→ **Problem requirements**
Your job is to report every line of the entries that has "schedule".
● ● ●
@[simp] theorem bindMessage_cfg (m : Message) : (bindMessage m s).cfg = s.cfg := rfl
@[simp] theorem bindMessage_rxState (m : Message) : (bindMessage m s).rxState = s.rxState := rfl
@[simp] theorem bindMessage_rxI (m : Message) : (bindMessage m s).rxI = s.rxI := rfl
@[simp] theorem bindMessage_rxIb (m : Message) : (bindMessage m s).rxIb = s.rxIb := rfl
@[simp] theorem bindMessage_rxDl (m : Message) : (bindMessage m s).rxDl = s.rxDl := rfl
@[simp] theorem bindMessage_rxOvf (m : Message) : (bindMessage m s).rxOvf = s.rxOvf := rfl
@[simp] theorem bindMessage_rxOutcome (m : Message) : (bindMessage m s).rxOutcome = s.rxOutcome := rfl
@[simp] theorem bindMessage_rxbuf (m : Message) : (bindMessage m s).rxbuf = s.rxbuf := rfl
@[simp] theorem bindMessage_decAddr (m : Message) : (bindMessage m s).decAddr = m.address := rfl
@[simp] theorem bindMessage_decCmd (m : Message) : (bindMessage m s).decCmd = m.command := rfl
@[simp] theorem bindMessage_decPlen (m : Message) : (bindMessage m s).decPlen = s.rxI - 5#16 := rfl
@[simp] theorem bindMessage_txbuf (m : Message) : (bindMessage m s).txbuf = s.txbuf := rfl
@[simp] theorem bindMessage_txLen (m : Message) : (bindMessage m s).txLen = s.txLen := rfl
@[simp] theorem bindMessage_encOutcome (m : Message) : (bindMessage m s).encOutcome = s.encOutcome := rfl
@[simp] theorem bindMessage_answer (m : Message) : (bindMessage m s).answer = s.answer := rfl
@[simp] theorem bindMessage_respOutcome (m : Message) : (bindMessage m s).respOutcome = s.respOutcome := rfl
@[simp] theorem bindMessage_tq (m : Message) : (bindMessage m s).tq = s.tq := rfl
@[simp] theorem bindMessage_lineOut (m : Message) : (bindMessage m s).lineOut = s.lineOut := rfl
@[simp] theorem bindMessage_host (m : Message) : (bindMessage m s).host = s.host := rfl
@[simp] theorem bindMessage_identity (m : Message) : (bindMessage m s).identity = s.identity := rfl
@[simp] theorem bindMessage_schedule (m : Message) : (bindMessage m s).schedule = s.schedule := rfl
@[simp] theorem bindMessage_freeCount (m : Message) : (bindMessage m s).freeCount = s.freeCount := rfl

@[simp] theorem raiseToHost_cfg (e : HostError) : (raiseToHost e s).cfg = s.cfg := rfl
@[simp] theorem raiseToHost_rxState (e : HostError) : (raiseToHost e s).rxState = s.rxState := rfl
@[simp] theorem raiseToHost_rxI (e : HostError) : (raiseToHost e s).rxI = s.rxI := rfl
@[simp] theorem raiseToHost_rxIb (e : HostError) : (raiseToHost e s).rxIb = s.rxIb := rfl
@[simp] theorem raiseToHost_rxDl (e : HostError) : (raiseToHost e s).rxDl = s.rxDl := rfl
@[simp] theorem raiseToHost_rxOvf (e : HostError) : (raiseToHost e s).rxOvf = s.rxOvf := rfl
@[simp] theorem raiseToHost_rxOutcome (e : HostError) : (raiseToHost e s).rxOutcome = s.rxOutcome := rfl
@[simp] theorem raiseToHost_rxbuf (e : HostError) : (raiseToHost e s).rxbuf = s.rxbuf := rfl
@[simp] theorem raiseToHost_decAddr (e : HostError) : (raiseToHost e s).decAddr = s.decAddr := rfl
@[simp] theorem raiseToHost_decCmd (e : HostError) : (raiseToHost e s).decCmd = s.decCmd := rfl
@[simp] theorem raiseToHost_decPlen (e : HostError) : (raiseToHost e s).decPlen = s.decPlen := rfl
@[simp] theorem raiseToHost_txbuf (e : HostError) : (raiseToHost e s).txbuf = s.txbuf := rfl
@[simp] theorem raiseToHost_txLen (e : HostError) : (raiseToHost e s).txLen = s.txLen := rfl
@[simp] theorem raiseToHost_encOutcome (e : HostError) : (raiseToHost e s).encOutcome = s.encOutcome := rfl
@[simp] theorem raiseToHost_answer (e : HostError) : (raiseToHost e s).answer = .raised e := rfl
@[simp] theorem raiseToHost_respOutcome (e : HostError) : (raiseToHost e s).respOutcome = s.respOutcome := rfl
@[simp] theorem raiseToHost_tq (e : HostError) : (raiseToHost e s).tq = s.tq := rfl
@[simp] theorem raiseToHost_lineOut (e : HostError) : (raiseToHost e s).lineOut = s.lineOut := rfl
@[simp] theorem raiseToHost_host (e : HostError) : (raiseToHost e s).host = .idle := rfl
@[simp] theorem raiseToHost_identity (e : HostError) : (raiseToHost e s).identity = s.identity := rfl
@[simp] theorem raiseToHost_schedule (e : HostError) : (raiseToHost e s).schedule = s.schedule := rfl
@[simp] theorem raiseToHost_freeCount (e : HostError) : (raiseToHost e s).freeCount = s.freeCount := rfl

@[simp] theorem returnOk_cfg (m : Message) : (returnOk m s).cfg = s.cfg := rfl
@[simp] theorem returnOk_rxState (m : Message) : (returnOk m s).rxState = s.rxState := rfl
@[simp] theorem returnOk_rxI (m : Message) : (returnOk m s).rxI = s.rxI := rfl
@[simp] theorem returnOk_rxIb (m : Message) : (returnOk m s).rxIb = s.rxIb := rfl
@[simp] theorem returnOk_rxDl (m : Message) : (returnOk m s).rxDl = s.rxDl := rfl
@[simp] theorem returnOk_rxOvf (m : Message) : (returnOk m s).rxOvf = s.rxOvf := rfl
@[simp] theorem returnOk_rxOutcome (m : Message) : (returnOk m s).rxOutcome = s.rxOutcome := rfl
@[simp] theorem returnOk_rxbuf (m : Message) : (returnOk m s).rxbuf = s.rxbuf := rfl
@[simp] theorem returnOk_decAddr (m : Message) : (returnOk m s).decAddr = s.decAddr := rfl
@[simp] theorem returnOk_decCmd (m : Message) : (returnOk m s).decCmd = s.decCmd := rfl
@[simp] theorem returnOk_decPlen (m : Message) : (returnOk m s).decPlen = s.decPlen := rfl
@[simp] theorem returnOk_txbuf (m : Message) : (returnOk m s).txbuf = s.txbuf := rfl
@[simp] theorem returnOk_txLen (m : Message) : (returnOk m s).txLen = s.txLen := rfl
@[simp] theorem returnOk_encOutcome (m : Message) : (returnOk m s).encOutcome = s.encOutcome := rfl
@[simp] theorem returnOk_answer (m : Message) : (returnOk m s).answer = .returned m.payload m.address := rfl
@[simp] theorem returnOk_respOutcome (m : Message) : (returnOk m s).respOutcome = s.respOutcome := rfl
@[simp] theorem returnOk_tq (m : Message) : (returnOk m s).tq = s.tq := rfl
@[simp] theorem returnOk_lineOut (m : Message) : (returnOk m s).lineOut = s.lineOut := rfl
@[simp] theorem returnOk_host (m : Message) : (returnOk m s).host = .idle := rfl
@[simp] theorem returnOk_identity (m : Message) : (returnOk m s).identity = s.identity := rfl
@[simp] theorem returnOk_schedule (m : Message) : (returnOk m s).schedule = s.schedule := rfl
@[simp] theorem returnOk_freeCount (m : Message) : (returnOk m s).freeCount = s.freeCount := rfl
● ● ●
→ **Task solution**
@[simp] theorem bindMessage_schedule (m : Message) : (bindMessage m s).schedule = s.schedule := rfl
@[simp] theorem raiseToHost_schedule (e : HostError) : (raiseToHost e s).schedule = s.schedule := rfl
@[simp] theorem returnOk_schedule (m : Message) : (returnOk m s).schedule = s.schedule := rfl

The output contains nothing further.